Collected data:

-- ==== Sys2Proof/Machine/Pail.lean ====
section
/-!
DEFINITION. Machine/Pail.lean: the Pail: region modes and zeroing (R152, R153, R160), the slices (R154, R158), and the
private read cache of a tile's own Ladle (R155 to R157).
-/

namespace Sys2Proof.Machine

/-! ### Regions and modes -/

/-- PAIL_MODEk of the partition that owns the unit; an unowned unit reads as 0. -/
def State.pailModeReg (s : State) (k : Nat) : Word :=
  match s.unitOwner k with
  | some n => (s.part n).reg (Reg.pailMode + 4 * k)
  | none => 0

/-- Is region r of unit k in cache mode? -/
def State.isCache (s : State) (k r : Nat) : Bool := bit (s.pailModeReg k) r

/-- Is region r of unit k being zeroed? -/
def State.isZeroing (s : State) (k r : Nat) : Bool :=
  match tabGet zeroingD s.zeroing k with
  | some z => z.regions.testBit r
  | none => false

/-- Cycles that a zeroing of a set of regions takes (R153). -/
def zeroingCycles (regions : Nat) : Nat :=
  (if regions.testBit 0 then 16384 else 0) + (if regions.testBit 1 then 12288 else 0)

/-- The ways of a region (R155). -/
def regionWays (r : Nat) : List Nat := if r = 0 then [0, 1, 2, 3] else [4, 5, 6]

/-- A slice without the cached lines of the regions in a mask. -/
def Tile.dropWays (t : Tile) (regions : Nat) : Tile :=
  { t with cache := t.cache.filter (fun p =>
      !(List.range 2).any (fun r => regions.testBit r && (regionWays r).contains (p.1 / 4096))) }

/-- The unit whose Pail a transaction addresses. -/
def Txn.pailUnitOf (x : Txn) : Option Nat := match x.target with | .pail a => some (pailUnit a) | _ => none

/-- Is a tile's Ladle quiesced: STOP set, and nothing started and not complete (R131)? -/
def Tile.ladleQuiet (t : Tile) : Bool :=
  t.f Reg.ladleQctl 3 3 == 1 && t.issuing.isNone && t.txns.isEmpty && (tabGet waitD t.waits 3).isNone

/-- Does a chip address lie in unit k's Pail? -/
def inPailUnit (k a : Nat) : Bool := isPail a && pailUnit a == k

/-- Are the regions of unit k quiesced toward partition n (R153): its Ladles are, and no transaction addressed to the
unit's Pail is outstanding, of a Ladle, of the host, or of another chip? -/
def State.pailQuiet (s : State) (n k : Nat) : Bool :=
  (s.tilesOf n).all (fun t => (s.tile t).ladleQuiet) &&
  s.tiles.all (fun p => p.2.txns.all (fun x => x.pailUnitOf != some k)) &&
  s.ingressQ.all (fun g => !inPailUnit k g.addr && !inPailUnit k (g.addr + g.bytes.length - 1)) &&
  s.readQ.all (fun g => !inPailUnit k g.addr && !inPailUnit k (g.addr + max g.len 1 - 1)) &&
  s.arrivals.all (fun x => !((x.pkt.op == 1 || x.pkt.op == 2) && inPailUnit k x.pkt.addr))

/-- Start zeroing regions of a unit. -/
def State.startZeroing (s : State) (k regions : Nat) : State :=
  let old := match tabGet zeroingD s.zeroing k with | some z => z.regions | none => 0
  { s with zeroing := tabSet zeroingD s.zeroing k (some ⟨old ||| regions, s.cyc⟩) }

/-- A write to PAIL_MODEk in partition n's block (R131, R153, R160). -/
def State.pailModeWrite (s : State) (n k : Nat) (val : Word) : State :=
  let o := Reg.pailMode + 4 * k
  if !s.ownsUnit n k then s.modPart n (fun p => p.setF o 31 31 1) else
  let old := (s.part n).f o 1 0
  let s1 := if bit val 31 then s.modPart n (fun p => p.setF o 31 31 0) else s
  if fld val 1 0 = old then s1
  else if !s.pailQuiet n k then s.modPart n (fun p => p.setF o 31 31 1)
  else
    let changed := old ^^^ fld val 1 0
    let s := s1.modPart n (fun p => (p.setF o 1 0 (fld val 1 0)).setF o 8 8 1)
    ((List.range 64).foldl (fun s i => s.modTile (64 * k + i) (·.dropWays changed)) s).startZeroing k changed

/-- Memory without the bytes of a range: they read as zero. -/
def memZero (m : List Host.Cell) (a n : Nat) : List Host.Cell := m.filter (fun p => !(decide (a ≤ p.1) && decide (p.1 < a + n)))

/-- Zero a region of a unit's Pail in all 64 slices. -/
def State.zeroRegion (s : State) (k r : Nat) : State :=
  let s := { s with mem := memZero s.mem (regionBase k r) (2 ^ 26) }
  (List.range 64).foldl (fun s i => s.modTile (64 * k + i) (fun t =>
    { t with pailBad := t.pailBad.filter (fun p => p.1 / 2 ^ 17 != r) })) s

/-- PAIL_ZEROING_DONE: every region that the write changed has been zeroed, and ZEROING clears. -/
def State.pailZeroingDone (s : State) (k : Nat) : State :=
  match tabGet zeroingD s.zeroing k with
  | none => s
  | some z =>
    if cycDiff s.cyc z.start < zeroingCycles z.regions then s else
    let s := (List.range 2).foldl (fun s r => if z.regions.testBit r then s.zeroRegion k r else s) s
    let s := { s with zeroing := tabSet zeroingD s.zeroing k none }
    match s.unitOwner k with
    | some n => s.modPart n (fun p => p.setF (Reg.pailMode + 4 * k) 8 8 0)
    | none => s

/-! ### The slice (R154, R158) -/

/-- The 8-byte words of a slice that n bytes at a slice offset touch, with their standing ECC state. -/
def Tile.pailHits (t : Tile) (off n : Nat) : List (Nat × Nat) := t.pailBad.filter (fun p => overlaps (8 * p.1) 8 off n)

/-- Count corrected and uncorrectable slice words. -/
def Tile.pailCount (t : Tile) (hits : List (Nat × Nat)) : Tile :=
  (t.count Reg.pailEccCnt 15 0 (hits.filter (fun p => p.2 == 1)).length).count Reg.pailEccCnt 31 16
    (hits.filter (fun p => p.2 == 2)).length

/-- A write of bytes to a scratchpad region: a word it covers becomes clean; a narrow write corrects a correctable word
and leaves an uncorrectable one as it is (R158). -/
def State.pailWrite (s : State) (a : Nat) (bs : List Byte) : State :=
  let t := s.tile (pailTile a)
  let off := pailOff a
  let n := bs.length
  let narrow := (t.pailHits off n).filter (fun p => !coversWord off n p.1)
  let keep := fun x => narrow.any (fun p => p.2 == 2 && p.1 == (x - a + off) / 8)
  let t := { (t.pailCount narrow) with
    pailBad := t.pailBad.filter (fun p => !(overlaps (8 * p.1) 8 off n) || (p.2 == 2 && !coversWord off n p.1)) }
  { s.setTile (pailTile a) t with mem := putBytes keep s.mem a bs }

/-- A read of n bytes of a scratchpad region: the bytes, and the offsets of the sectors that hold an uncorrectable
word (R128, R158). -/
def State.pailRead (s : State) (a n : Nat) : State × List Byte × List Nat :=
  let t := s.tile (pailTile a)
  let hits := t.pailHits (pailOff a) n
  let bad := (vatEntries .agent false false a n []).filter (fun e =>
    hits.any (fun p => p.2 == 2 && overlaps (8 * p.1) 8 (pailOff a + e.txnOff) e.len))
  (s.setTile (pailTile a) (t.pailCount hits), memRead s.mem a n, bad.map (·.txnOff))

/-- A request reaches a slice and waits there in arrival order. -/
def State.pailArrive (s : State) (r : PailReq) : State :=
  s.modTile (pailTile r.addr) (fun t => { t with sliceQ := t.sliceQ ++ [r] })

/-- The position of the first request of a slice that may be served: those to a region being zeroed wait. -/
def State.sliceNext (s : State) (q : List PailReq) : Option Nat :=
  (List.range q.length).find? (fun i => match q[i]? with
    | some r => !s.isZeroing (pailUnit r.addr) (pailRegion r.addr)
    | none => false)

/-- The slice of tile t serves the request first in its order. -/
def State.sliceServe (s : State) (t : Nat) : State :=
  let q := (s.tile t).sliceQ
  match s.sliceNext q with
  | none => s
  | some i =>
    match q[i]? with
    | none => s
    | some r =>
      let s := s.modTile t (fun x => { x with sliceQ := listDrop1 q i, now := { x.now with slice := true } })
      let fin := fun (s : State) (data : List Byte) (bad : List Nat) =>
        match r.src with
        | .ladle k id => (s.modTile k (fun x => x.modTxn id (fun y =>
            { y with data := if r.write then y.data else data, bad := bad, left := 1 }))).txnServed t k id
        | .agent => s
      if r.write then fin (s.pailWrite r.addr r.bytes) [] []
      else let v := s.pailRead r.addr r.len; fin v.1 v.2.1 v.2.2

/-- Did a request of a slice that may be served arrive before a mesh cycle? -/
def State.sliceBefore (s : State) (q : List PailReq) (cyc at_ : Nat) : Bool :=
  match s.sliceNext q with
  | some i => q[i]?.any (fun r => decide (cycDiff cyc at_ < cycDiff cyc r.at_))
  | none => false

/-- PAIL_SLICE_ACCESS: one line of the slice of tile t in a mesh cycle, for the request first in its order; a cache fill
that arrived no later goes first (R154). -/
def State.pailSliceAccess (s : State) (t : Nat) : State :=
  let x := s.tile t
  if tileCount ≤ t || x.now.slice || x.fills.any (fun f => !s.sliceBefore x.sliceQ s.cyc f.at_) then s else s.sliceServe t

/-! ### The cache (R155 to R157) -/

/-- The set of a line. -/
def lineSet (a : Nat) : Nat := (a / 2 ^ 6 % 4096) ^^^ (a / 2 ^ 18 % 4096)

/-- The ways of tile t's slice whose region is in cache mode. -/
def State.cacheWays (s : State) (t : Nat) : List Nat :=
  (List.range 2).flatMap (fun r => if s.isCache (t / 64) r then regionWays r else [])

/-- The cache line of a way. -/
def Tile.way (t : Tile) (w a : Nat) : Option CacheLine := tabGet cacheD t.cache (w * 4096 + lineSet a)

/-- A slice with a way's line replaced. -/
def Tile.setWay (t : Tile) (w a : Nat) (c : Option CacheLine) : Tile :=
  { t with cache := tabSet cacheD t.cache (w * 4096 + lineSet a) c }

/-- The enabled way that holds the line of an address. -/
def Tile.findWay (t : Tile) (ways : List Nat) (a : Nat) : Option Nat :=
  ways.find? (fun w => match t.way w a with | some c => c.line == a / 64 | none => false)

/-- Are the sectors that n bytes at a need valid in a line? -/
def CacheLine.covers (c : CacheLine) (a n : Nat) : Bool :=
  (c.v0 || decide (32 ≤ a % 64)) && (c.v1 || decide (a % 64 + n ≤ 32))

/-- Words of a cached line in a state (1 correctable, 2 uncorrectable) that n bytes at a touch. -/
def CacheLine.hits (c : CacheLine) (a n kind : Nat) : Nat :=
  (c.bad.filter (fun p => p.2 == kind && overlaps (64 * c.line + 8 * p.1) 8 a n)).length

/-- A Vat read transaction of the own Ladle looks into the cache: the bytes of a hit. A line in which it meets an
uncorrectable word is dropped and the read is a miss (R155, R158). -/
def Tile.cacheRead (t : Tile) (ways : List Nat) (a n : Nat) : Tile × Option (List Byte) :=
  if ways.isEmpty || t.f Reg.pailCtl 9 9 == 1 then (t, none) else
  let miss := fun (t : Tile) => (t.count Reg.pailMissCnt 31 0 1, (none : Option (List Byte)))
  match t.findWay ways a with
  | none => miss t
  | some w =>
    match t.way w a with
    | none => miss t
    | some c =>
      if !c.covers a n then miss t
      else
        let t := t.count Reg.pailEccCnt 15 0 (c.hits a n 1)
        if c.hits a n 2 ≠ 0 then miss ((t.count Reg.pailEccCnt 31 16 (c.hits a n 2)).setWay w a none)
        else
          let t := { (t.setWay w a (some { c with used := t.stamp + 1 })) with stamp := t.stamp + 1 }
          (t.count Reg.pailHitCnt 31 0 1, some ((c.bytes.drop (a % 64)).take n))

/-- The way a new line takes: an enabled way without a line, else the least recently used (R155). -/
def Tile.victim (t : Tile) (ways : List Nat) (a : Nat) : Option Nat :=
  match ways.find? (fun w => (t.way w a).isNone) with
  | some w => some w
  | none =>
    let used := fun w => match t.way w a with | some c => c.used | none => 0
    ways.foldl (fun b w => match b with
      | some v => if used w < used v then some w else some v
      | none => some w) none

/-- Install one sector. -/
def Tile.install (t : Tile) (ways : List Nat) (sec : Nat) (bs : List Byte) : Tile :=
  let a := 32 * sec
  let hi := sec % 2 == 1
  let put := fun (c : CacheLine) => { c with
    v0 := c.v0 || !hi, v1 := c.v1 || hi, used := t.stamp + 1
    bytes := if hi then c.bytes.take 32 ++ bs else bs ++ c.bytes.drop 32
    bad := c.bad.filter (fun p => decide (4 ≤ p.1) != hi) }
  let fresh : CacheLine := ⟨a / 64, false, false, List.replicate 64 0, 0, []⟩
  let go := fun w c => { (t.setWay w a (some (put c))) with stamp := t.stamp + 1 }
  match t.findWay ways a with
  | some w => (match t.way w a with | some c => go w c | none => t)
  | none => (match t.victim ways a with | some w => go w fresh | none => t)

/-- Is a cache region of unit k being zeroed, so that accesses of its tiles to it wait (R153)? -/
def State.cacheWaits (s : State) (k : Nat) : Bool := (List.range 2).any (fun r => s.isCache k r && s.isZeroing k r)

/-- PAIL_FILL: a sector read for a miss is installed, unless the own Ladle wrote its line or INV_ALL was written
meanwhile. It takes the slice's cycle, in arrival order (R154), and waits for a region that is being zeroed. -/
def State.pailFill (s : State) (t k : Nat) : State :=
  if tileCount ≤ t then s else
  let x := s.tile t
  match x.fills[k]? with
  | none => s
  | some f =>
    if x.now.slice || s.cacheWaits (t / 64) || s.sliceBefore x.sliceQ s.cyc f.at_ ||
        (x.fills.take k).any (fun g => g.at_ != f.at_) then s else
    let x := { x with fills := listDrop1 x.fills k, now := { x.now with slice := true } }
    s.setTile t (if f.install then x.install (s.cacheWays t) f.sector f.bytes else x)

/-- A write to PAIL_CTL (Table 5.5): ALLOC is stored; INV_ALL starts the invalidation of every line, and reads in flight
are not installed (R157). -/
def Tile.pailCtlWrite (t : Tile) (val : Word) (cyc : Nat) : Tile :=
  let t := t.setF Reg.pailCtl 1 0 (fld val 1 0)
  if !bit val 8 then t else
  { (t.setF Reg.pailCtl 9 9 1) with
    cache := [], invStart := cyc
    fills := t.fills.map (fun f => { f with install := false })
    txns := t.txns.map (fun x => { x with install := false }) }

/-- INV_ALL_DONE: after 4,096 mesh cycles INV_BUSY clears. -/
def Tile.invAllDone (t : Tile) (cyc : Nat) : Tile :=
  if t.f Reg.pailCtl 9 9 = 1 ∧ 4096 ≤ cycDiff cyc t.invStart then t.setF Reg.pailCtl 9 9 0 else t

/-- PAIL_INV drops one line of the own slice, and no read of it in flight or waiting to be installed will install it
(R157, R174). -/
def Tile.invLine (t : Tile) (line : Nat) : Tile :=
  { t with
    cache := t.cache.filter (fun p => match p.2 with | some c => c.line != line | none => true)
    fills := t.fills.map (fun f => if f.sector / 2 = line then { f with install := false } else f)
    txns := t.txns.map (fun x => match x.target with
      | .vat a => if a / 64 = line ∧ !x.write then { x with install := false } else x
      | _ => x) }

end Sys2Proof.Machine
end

= TO DO =
Starting at the line above that contains "cache mode. -/", repeat each line exactly up to and including the line that contains "line replaced. -/", and stop there.

= RESULT FOR THIS EXERCISE =
/-- The ways of tile t's slice whose region is in cache mode. -/
def State.cacheWays (s : State) (t : Nat) : List Nat :=
  (List.range 2).flatMap (fun r => if s.isCache (t / 64) r then regionWays r else [])

/-- The cache line of a way. -/
def Tile.way (t : Tile) (w a : Nat) : Option CacheLine := tabGet cacheD t.cache (w * 4096 + lineSet a)

/-- A slice with a way's line replaced. -/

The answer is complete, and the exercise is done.